▸ The task
The required output is the exact run of lines below that opens at the line with "v s).unit = s.unit := rfl" and closes at the line with "v s).txnMs = s.txnMs := rfl".
____ Data for this task
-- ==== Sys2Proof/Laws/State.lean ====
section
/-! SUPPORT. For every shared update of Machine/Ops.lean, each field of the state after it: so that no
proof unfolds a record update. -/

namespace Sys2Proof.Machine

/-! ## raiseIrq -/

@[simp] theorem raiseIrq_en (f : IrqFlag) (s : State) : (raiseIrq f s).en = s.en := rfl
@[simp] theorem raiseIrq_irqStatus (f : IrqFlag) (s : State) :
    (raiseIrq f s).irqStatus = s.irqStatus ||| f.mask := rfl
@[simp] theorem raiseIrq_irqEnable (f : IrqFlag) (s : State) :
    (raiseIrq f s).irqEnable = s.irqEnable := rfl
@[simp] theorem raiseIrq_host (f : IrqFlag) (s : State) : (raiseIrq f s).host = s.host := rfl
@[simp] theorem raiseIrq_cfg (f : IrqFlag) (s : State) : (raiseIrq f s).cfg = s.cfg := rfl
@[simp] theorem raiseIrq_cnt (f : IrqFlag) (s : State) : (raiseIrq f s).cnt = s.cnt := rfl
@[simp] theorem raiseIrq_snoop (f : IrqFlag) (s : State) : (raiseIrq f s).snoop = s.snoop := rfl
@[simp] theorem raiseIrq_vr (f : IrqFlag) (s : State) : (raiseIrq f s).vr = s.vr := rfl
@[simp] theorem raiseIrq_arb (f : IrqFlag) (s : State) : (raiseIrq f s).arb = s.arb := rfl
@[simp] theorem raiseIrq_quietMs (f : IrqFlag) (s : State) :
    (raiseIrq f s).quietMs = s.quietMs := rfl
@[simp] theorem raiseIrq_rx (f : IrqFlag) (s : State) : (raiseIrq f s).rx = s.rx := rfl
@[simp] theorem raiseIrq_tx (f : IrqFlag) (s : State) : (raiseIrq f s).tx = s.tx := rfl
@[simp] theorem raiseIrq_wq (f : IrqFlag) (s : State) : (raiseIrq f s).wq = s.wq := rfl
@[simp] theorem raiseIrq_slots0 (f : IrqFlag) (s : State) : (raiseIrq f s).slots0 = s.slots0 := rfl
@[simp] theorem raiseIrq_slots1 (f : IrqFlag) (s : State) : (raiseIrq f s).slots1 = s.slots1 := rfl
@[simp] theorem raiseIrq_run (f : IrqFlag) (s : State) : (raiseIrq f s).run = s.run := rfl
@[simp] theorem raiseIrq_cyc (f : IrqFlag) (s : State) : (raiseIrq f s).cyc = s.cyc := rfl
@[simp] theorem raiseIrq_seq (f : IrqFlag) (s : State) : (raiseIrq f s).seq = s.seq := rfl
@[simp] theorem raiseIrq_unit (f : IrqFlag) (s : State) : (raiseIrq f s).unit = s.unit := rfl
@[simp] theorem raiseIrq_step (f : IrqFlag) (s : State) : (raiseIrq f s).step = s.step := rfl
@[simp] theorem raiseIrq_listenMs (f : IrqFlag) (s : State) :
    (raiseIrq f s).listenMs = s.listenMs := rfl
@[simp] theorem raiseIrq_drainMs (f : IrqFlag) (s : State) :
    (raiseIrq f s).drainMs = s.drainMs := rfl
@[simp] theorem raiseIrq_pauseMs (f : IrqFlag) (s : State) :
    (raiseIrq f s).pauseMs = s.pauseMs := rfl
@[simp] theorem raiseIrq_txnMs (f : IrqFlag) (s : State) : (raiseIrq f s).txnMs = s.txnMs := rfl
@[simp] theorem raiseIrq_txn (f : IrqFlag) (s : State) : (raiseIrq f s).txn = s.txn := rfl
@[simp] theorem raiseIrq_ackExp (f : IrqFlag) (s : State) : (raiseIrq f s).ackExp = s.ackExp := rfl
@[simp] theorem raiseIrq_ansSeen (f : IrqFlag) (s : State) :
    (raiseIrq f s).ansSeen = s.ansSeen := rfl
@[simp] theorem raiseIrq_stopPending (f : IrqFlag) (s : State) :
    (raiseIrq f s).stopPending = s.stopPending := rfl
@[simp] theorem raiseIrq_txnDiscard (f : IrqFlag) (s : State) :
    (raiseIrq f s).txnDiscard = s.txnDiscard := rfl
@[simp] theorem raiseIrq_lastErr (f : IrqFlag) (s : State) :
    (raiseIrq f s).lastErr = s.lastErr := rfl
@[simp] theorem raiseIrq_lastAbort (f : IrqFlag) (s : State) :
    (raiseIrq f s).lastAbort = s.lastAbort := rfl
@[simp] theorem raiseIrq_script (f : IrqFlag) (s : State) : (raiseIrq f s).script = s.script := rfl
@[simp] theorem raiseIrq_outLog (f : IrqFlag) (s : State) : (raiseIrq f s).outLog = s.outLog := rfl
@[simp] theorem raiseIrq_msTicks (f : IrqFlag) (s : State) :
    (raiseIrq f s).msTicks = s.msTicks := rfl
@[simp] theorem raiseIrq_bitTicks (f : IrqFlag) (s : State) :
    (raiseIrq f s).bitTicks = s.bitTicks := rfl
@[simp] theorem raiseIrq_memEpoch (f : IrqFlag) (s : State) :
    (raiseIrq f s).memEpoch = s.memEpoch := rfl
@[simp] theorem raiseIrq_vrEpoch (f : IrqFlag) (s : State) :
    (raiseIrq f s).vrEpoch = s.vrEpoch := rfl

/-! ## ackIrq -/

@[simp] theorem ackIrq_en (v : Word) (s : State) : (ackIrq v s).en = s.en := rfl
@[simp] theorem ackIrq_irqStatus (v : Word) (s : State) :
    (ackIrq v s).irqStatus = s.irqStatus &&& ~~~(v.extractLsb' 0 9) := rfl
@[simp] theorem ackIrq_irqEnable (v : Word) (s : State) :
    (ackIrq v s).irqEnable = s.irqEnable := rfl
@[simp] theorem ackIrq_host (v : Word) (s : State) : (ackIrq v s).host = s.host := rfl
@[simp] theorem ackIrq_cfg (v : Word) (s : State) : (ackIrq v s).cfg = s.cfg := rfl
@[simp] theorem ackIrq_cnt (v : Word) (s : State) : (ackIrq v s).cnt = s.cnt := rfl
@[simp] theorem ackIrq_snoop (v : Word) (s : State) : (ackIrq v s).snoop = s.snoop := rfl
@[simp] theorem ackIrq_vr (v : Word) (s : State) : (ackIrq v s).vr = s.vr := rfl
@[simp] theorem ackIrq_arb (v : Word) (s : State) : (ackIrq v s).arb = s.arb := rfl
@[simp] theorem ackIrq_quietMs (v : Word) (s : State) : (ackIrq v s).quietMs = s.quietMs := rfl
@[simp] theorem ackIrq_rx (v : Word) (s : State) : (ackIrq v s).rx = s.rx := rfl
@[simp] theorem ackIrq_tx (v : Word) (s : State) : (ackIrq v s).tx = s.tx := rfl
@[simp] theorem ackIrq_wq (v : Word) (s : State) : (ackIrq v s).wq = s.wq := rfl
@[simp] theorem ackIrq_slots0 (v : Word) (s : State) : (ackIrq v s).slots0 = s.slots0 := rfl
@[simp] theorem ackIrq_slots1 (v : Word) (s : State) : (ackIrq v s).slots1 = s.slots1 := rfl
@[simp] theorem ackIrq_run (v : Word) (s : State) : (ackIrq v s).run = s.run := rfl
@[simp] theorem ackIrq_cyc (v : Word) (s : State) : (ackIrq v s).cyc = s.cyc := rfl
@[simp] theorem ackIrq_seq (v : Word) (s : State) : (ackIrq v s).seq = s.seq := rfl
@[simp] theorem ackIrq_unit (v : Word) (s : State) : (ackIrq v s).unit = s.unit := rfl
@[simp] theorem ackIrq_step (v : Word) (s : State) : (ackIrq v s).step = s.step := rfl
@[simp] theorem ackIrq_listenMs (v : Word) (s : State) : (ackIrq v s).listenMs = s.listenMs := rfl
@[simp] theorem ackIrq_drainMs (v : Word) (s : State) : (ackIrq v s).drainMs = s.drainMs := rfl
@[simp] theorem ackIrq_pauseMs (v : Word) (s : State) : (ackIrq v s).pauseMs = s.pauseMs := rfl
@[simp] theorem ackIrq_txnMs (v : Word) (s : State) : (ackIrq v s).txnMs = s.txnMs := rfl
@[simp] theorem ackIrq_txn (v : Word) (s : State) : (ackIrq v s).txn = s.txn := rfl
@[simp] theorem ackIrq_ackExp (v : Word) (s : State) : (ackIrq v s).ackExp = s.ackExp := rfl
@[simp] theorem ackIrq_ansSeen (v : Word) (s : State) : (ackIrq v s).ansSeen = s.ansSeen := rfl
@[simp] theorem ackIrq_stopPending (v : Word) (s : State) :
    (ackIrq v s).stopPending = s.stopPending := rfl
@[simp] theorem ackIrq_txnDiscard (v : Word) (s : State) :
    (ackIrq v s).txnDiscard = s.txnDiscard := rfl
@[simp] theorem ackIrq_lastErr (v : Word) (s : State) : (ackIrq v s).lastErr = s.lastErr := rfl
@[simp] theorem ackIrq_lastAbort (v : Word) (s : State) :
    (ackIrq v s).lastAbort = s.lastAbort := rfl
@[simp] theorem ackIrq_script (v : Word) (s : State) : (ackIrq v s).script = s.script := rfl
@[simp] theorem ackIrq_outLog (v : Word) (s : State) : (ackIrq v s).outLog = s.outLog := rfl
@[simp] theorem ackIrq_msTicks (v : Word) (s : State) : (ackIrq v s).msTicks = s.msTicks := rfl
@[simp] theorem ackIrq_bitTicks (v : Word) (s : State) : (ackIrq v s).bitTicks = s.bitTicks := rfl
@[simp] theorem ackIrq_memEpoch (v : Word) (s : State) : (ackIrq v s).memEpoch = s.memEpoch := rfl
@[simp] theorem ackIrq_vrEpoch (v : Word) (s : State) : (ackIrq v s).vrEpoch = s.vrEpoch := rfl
________
▸ Result of the task
@[simp] theorem ackIrq_unit (v : Word) (s : State) : (ackIrq v s).unit = s.unit := rfl
@[simp] theorem ackIrq_step (v : Word) (s : State) : (ackIrq v s).step = s.step := rfl
@[simp] theorem ackIrq_listenMs (v : Word) (s : State) : (ackIrq v s).listenMs = s.listenMs := rfl
@[simp] theorem ackIrq_drainMs (v : Word) (s : State) : (ackIrq v s).drainMs = s.drainMs := rfl
@[simp] theorem ackIrq_pauseMs (v : Word) (s : State) : (ackIrq v s).pauseMs = s.pauseMs := rfl
@[simp] theorem ackIrq_txnMs (v : Word) (s : State) : (ackIrq v s).txnMs = s.txnMs := rfl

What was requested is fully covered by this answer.